**Task description**
Which lines below mention "true"? Pick each one out.

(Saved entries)
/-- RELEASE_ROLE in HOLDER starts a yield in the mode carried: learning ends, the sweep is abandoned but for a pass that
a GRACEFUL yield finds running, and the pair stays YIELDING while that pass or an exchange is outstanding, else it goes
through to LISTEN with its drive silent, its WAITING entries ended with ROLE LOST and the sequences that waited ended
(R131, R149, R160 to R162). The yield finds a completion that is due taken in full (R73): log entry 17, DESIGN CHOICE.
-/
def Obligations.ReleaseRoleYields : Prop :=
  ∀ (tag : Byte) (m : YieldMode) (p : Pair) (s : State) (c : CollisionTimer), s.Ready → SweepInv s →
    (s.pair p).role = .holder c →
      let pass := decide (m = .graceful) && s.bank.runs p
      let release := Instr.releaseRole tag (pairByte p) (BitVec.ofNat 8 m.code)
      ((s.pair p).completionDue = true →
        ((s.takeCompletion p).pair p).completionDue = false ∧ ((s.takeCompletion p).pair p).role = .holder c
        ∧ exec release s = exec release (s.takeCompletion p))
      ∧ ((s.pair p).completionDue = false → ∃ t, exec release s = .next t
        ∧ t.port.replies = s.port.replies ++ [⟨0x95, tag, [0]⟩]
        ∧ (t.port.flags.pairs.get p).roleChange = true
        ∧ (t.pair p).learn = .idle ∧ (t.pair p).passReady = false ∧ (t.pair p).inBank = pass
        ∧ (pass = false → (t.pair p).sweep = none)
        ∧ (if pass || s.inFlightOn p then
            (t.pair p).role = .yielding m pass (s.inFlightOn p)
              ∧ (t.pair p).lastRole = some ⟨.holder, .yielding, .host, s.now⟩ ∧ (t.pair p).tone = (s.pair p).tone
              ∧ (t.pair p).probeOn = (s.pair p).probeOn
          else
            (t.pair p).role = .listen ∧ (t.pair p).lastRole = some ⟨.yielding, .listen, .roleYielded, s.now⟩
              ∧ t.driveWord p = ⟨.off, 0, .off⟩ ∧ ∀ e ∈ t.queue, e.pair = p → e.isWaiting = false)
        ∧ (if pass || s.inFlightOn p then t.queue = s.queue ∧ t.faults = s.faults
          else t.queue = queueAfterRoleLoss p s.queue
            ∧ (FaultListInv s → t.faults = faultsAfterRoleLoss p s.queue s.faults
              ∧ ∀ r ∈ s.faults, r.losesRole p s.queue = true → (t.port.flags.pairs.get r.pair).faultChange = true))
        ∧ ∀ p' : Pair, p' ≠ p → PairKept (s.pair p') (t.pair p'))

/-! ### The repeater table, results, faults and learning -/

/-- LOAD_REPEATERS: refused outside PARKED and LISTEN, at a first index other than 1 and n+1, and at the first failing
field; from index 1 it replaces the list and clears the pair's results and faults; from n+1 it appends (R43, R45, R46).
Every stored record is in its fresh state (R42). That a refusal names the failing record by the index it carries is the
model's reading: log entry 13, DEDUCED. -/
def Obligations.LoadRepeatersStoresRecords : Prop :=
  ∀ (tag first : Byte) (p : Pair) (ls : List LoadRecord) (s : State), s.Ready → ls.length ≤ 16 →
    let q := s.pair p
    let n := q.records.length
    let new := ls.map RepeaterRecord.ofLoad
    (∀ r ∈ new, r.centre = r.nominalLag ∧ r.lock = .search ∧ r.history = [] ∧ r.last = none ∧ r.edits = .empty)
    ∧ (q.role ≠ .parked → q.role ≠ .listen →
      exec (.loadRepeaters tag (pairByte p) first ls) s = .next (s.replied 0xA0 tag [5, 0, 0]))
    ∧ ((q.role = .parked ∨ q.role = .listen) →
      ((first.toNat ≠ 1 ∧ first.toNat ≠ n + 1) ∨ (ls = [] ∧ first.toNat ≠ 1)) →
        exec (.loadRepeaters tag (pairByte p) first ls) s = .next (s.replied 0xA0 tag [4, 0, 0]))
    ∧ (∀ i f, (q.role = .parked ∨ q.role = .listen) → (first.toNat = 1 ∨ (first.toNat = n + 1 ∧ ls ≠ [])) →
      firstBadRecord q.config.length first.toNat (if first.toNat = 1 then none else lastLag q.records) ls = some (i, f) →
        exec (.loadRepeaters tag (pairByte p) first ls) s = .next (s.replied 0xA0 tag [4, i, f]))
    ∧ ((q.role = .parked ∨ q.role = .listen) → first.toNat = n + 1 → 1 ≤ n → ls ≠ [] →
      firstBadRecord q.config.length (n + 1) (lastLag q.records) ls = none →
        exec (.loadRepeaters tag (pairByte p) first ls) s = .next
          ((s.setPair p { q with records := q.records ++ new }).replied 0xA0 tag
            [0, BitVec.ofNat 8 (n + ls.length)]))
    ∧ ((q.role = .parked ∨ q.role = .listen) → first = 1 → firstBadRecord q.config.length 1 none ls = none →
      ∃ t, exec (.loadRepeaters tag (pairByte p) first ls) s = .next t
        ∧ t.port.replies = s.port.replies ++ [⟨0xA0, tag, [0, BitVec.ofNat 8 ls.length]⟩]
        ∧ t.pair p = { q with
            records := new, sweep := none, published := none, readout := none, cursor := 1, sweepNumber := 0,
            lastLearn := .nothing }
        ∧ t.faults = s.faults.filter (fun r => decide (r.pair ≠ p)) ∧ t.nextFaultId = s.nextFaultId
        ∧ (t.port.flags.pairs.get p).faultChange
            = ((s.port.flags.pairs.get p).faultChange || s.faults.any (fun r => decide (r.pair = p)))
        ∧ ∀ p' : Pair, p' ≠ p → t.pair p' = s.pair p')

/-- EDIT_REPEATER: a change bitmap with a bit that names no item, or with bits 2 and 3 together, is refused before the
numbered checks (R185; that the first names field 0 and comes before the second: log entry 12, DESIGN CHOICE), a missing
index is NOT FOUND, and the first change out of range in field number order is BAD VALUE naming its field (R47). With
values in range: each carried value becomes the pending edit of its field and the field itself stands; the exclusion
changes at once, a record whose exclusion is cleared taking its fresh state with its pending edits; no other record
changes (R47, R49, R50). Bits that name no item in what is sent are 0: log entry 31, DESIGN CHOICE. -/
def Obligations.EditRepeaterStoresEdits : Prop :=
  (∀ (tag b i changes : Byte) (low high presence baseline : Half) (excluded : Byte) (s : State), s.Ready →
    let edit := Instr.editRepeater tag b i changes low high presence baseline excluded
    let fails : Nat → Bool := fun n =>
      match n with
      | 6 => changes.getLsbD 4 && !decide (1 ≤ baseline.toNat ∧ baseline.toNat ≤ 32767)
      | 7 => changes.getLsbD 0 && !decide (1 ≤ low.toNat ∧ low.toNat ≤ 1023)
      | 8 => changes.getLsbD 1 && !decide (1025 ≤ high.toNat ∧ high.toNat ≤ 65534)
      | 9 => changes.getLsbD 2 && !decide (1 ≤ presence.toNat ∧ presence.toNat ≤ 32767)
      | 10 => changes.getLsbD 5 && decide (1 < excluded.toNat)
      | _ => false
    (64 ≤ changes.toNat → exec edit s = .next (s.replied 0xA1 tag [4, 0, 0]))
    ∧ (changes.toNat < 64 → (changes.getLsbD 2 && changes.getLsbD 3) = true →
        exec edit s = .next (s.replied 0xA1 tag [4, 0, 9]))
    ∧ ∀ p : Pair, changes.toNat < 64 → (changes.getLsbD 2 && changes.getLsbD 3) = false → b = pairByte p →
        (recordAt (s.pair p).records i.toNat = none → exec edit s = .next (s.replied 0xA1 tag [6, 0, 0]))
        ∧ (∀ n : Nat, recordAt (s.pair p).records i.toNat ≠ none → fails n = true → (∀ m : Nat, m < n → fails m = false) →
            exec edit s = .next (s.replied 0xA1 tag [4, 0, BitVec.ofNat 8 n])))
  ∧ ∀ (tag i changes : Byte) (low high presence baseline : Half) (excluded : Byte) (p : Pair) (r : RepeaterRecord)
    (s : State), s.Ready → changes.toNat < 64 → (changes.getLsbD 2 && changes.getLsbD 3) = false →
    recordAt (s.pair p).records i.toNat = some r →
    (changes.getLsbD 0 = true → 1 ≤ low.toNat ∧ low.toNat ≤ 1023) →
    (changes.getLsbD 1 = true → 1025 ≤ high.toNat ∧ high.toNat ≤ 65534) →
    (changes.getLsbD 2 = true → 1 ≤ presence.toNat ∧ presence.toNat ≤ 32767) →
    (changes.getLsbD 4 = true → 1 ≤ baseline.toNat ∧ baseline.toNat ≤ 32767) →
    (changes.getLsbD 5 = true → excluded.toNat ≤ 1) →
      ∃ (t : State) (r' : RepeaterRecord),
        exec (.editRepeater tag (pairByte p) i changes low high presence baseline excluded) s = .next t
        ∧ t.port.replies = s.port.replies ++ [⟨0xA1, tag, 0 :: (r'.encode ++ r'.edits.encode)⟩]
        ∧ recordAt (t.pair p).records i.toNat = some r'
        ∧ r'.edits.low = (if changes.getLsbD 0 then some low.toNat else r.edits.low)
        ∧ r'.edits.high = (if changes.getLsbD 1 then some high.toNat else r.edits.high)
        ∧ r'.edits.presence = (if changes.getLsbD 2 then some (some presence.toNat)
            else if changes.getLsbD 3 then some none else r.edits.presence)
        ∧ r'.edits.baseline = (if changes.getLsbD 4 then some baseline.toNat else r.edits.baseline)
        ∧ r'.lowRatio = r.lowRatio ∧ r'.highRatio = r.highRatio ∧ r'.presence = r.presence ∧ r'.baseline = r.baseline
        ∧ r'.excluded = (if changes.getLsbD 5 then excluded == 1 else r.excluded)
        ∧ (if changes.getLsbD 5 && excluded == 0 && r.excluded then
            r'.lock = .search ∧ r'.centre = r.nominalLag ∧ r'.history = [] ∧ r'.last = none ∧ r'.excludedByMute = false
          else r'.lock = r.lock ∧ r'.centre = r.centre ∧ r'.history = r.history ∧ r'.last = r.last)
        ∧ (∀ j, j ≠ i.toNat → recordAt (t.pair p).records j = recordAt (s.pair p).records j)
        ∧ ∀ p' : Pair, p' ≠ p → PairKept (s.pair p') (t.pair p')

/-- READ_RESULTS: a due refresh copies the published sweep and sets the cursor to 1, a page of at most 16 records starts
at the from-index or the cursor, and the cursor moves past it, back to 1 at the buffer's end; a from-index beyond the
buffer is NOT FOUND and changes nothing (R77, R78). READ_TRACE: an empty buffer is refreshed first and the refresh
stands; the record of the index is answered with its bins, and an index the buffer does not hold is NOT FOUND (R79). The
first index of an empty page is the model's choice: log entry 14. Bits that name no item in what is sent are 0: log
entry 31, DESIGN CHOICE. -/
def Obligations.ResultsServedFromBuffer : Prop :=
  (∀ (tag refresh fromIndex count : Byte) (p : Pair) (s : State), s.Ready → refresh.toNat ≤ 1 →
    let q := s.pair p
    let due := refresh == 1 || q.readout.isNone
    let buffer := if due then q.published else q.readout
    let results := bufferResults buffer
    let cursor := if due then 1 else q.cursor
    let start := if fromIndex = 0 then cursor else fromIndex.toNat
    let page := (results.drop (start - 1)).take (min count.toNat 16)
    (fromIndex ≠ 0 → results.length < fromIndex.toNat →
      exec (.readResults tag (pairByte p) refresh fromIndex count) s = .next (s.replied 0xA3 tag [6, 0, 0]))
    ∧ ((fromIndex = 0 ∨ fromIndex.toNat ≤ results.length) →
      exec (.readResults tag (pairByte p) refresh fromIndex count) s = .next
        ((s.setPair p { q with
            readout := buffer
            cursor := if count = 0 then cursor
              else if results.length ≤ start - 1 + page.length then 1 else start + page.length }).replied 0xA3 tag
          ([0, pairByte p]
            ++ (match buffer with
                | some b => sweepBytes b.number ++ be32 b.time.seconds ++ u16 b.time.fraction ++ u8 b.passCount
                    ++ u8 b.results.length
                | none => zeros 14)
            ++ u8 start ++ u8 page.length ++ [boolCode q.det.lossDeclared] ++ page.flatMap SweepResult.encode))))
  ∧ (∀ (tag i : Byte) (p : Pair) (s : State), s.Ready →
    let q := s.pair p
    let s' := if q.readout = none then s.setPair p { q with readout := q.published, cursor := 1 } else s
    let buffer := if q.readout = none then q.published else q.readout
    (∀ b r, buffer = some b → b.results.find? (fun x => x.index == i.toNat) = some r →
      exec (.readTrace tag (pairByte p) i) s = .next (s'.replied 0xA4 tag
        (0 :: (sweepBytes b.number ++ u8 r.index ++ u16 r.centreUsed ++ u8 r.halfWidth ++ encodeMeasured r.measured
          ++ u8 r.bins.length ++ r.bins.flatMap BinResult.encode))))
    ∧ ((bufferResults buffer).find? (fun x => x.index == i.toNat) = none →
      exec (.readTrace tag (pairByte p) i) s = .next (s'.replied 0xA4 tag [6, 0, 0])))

**Answer for the task**
      ((s.pair p).completionDue = true →
        ∧ (t.port.flags.pairs.get p).roleChange = true
              ∧ ∀ r ∈ s.faults, r.losesRole p s.queue = true → (t.port.flags.pairs.get r.pair).faultChange = true))
    ∧ (changes.toNat < 64 → (changes.getLsbD 2 && changes.getLsbD 3) = true →
        ∧ (∀ n : Nat, recordAt (s.pair p).records i.toNat ≠ none → fails n = true → (∀ m : Nat, m < n → fails m = false) →
    (changes.getLsbD 0 = true → 1 ≤ low.toNat ∧ low.toNat ≤ 1023) →
    (changes.getLsbD 1 = true → 1025 ≤ high.toNat ∧ high.toNat ≤ 65534) →
    (changes.getLsbD 2 = true → 1 ≤ presence.toNat ∧ presence.toNat ≤ 32767) →
    (changes.getLsbD 4 = true → 1 ≤ baseline.toNat ∧ baseline.toNat ≤ 32767) →
    (changes.getLsbD 5 = true → excluded.toNat ≤ 1) →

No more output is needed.